/-! ### Branches, jumps, calls, returns -/

/-- The eight branches: taken on their flag, PC is the offset byte's address plus the signed offset plus 1; not taken, PC goes past
the offset byte; nothing else changes; and their opcode bytes (45_branches.md R134, R136 to R143; the wrap is D7, log 16, and what
BY_COMPARE does D12, log 5; the opcode bytes are the spec's own choice, D10, log 13). -/
def Obligations.BranchesFollowTheirFlag : Prop :=
  (HasOpcodes .bcc [(0x90, .relative)] ∧ HasOpcodes .bcs [(0xB0, .relative)] ∧ HasOpcodes .beq [(0xF0, .relative)] ∧
    HasOpcodes .bmi [(0x30, .relative)] ∧ HasOpcodes .bne [(0xD0, .relative)] ∧ HasOpcodes .bpl [(0x10, .relative)] ∧
    HasOpcodes .bvc [(0x50, .relative)] ∧ HasOpcodes .bvs [(0x70, .relative)]) ∧
  ∀ (off : Byte) (s : State),
    (∃ t, exec (.bcc off) s = .next t ∧ Branched (!s.flag .c) off s t) ∧
    (∃ t, exec (.bcs off) s = .next t ∧ Branched (s.flag .c) off s t) ∧
    (∃ t, exec (.beq off) s = .next t ∧ Branched (s.flag .z) off s t) ∧
    (∃ t, exec (.bmi off) s = .next t ∧ Branched (s.flag .n) off s t) ∧
    (∃ t, exec (.bne off) s = .next t ∧ Branched (!s.flag .z) off s t) ∧
    (∃ t, exec (.bpl off) s = .next t ∧ Branched (!s.flag .n) off s t) ∧
    (∃ t, exec (.bvc off) s = .next t ∧ Branched (!s.flag .v) off s t) ∧
    (∃ t, exec (.bvs off) s = .next t ∧ Branched (s.flag .v) off s t)

/-- JMP: absolute, PC is the operand word; indirect, PC is the word that the pointer names, the high byte fetched from the same page
as the low byte; nothing else changes; and its opcode bytes (46_jumps_calls_returns.md R144, R145; what BY_COMPARE does is D12, log
5; the opcode bytes are the spec's own choice, D10, log 13). -/
def Obligations.JmpSetsPc : Prop :=
  HasOpcodes .jmp [(0x4C, .absolute), (0x6C, .indirect)] ∧
  ∀ (w : Word) (s : State),
    (∃ t, exec (.jmp (.absolute w)) s = .next t ∧ WentTo w 3 s t ∧
      KeepsRegs [] s t ∧ KeepsFlags [] s t ∧ KeepsMem [] s t ∧ KeepsLoop s t) ∧
    (∃ t target, exec (.jmp (.indirect w)) s = .next t ∧ WentTo target 3 s t ∧
      target.toNat = (s.mem.read w).toNat +
        256 * (s.mem.read (BitVec.ofNat 16 (w.toNat / 256 * 256 + (w.toNat % 256 + 1) % 256))).toNat ∧
      KeepsRegs [] s t ∧ KeepsFlags [] s t ∧ KeepsMem [] s t ∧ KeepsLoop s t)

/-- JSR: pushes the address of its own last byte, high byte first, and sets PC; and its opcode byte (46_jumps_calls_returns.md R146;
the spec's own choices are the stack page, D4, log 15, and what BY_COMPARE does, D12, log 5; the opcode bytes are the spec's own
choice, D10, log 13). -/
def Obligations.JsrPushesTheReturnAddress : Prop :=
  HasOpcodes .jsr [(0x20, .absolute)] ∧
  ∀ (w : Word) (s : State), s.mem.wf = true → ∃ t, exec (.jsr w) s = .next t ∧ WentTo w 3 s t ∧
    (t.mem.read (stackCell s.sp.toNat)).toNat = (s.pc.toNat + 1) % 65536 / 256 ∧
    (t.mem.read (stackCell (s.sp.toNat + 255))).toNat = (s.pc.toNat + 1) % 256 ∧
    KeepsMem [stackCell s.sp.toNat, stackCell (s.sp.toNat + 255)] s t ∧
    t.sp = s.sp - 2 ∧ KeepsRegs [.sp] s t ∧ KeepsFlags [] s t ∧ KeepsLoop s t

/-- RTS: pops a word, low byte first, and sets PC to it plus 1; and its opcode byte (46_jumps_calls_returns.md R147; where the stack
page lies is the spec's own choice, D4, log 15; the opcode bytes are the spec's own choice, D10, log 13). -/
def Obligations.RtsReturnsToThePoppedWordPlusOne : Prop :=
  HasOpcodes .rts [(0x60, .implied)] ∧
  ∀ s : State, ∃ t, exec .rts s = .next t ∧
    t.pc = BitVec.ofNat 16 ((s.mem.read (stackCell (s.sp.toNat + 1))).toNat +
      256 * (s.mem.read (stackCell (s.sp.toNat + 2))).toNat + 1) ∧
    t.sp = s.sp + 2 ∧ KeepsRegs [.sp] s t ∧ KeepsFlags [] s t ∧ KeepsMem [] s t ∧ KeepsLoop s t

/-- RTI: pops P and then PC; B is 0 and B2 is 1 whatever was popped; nothing is added to the popped word; and its opcode byte
(46_jumps_calls_returns.md R148; that nothing is added and where the stack page lies are the spec's own choices, D19, log 19, D4,
log 15; the opcode bytes are the spec's own choice, D10, log 13). -/
def Obligations.RtiRestoresStatusAndPc : Prop :=
  HasOpcodes .rti [(0x40, .implied)] ∧
  ∀ s : State, ∃ t, exec .rti s = .next t ∧
    (∀ f, f ≠ .b → f ≠ .b2 → t.flag f = (s.mem.read (stackCell (s.sp.toNat + 1))).getLsbD f.bit) ∧
    t.flag .b = false ∧ t.flag .b2 = true ∧
    t.pc.toNat = (s.mem.read (stackCell (s.sp.toNat + 2))).toNat + 256 * (s.mem.read (stackCell (s.sp.toNat + 3))).toNat ∧
    t.sp = s.sp + 3 ∧ KeepsRegs [.sp] s t ∧ KeepsMem [] s t ∧ KeepsLoop s t

/-- A subroutine that leaves S and the two stacked bytes alone returns to the instruction after its JSR: if JSR answers `t`, then
RTS run in any state with `t`'s S and `t`'s stacked bytes sets PC to the byte after the JSR's three (46_jumps_calls_returns.md R146,
R147; the stack page is D4, log 15). -/
def Obligations.RtsUndoesJsr : Prop :=
  ∀ (w : Word) (s t u : State), s.mem.wf = true → exec (.jsr w) s = .next t → u.sp = t.sp →
    u.mem.read (stackCell s.sp.toNat) = t.mem.read (stackCell s.sp.toNat) →
    u.mem.read (stackCell (s.sp.toNat + 255)) = t.mem.read (stackCell (s.sp.toNat + 255)) →
    ∃ v, exec .rts u = .next v ∧ v.pc = s.pc + 2 ∧ v.sp = s.sp

/-! ### Increments, transfers, stack instructions -/

/-- INC, DEC: the byte at the effective address goes up or down by 1 modulo 256, Z and N follow it, C and V, every register and
every other byte stay; and their opcode bytes (47_increments_decrements.md R149, R150; the opcode bytes are the spec's own choice,
D10, log 13). -/
def Obligations.IncAndDecModifyOneByte : Prop :=
  (HasOpcodes .inc [(0xE6, .zeroPage), (0xF6, .zeroPageX), (0xEE, .absolute), (0xFE, .absoluteX)] ∧
    HasOpcodes .dec [(0xC6, .zeroPage), (0xD6, .zeroPageX), (0xCE, .absolute), (0xDE, .absoluteX)]) ∧
  ∀ (o : Operand) (s : State), s.mem.wf = true →
    ((Instr.inc o).WellFormed → ∃ ea t, effectiveAddress o s = some ea ∧ exec (.inc o) s = .next t ∧
      (t.mem.read ea).toNat = ((s.mem.read ea).toNat + 1) % 256 ∧ KeepsMem [ea] s t ∧ ZNFrom (t.mem.read ea) t ∧
      KeepsFlags [.z, .n] s t ∧ KeepsRegs [] s t ∧ KeepsLoop s t ∧ Advanced o.length s t) ∧
    ((Instr.dec o).WellFormed → ∃ ea t, effectiveAddress o s = some ea ∧ exec (.dec o) s = .next t ∧
      (t.mem.read ea).toNat = ((s.mem.read ea).toNat + 255) % 256 ∧ KeepsMem [ea] s t ∧ ZNFrom (t.mem.read ea) t ∧
      KeepsFlags [.z, .n] s t ∧ KeepsRegs [] s t ∧ KeepsLoop s t ∧ Advanced o.length s t)

/-- INX, INY, DEX, DEY: the register goes up or down by 1 modulo 256, Z and N follow it, nothing else changes; and their opcode
bytes (47_increments_decrements.md R151 to R154; the opcode bytes are the spec's own choice, D10, log 13). -/
def Obligations.IndexRegistersCountModulo256 : Prop :=
  (HasOpcodes .inx [(0xE8, .implied)] ∧ HasOpcodes .iny [(0xC8, .implied)] ∧ HasOpcodes .dex [(0xCA, .implied)] ∧
    HasOpcodes .dey [(0x88, .implied)]) ∧
  ∀ s : State,
    (∃ t, exec .inx s = .next t ∧ t.x.toNat = (s.x.toNat + 1) % 256 ∧ ZNFrom t.x t ∧ OnlyChanges [.x] [.z, .n] 1 s t) ∧
    (∃ t, exec .iny s = .next t ∧ t.y.toNat = (s.y.toNat + 1) % 256 ∧ ZNFrom t.y t ∧ OnlyChanges [.y] [.z, .n] 1 s t) ∧
    (∃ t, exec .dex s = .next t ∧ t.x.toNat = (s.x.toNat + 255) % 256 ∧ ZNFrom t.x t ∧ OnlyChanges [.x] [.z, .n] 1 s t) ∧
    (∃ t, exec .dey s = .next t ∧ t.y.toNat = (s.y.toNat + 255) % 256 ∧ ZNFrom t.y t ∧ OnlyChanges [.y] [.z, .n] 1 s t)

**Exercise directions**
Of the entries listed above, reproduce only the lines starting at the line containing "stack instructions -/" and ending at the line containing "every register and". Include both, exactly as they stand.

**Answer to this problem**
/-! ### Increments, transfers, stack instructions -/

/-- INC, DEC: the byte at the effective address goes up or down by 1 modulo 256, Z and N follow it, C and V, every register and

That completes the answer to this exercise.